Report every line of the records below that includes the string "interruptCheck".

%%

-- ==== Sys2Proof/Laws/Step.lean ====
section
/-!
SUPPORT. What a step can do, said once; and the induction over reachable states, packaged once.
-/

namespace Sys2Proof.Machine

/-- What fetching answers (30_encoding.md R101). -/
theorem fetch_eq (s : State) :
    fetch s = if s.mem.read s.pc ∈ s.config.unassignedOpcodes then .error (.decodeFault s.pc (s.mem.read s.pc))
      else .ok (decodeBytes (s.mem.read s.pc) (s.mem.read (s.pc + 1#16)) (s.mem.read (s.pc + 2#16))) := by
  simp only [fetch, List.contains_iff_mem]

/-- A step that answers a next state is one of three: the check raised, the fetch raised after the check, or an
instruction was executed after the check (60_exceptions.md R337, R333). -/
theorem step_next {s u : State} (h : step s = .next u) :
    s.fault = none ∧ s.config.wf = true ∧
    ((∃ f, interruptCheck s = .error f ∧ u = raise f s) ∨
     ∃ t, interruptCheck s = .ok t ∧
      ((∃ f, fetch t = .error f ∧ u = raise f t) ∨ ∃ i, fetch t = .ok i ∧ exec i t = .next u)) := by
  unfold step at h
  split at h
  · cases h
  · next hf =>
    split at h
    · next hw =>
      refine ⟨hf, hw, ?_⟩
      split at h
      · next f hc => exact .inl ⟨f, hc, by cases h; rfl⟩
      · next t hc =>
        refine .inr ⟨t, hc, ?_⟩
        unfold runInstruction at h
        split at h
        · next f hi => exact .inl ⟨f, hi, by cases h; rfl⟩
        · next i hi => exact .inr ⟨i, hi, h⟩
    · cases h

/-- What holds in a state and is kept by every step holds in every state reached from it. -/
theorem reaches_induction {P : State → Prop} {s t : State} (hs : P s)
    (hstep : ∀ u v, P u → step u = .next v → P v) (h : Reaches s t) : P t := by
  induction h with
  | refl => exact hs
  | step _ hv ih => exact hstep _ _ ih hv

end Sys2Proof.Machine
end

%%
%%

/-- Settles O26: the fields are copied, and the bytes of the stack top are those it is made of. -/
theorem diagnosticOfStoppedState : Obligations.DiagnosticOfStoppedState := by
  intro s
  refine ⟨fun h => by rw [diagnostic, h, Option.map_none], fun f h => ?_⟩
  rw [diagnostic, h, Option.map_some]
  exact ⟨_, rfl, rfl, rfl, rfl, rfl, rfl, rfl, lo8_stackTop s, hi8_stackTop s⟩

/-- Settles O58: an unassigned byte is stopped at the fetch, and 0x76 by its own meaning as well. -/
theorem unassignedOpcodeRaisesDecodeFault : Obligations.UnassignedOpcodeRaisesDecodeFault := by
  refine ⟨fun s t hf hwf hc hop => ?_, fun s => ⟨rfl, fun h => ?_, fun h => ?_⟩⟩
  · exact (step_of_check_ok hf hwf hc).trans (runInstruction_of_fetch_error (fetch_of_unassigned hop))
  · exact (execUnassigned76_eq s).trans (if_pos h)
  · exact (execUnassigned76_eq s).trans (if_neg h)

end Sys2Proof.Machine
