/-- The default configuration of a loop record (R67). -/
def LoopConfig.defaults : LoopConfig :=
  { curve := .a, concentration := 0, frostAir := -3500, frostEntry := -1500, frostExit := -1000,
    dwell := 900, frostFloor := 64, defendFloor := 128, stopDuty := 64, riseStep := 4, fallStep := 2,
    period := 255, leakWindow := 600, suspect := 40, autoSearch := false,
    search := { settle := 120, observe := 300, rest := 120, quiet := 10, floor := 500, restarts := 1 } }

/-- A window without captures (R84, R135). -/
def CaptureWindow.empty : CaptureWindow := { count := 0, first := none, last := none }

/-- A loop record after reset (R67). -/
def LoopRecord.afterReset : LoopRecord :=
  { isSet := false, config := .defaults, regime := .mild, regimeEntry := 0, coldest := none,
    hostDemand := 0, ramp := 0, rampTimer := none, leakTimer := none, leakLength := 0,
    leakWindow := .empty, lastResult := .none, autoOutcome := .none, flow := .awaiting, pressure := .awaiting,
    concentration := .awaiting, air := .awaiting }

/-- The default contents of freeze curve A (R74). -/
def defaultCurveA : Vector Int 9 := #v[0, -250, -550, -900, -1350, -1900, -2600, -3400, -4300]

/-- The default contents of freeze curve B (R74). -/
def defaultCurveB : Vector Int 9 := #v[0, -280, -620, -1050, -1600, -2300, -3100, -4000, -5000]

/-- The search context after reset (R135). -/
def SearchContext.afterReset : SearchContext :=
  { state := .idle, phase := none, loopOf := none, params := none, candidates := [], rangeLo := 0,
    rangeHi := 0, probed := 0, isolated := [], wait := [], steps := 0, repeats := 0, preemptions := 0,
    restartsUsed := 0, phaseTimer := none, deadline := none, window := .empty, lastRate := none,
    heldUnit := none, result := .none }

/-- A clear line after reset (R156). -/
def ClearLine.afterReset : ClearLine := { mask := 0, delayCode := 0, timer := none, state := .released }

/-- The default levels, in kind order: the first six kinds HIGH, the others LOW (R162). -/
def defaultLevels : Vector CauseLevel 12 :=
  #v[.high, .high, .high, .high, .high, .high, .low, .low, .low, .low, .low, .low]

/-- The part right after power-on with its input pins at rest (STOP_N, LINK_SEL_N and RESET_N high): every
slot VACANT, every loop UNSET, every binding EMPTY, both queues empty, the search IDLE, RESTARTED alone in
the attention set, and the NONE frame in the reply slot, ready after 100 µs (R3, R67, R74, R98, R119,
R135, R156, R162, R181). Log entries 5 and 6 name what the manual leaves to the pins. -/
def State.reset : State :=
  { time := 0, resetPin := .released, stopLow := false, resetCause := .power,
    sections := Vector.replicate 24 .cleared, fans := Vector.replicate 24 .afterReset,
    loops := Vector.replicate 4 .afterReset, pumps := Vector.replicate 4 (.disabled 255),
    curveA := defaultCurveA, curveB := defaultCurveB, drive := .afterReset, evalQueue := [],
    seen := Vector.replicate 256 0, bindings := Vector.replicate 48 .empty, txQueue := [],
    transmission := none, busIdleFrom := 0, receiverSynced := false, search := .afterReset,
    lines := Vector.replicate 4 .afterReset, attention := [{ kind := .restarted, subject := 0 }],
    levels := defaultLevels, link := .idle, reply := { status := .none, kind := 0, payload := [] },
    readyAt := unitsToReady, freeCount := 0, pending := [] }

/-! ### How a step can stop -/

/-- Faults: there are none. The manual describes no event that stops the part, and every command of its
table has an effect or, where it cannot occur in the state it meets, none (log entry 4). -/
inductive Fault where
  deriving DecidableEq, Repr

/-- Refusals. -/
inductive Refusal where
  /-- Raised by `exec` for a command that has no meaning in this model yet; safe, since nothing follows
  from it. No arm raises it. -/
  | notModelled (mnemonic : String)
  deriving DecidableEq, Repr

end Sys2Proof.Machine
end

%%

▶ [Output below]:
    ((∃ f, interruptCheck s = .error f ∧ u = raise f s) ∨
     ∃ t, interruptCheck s = .ok t ∧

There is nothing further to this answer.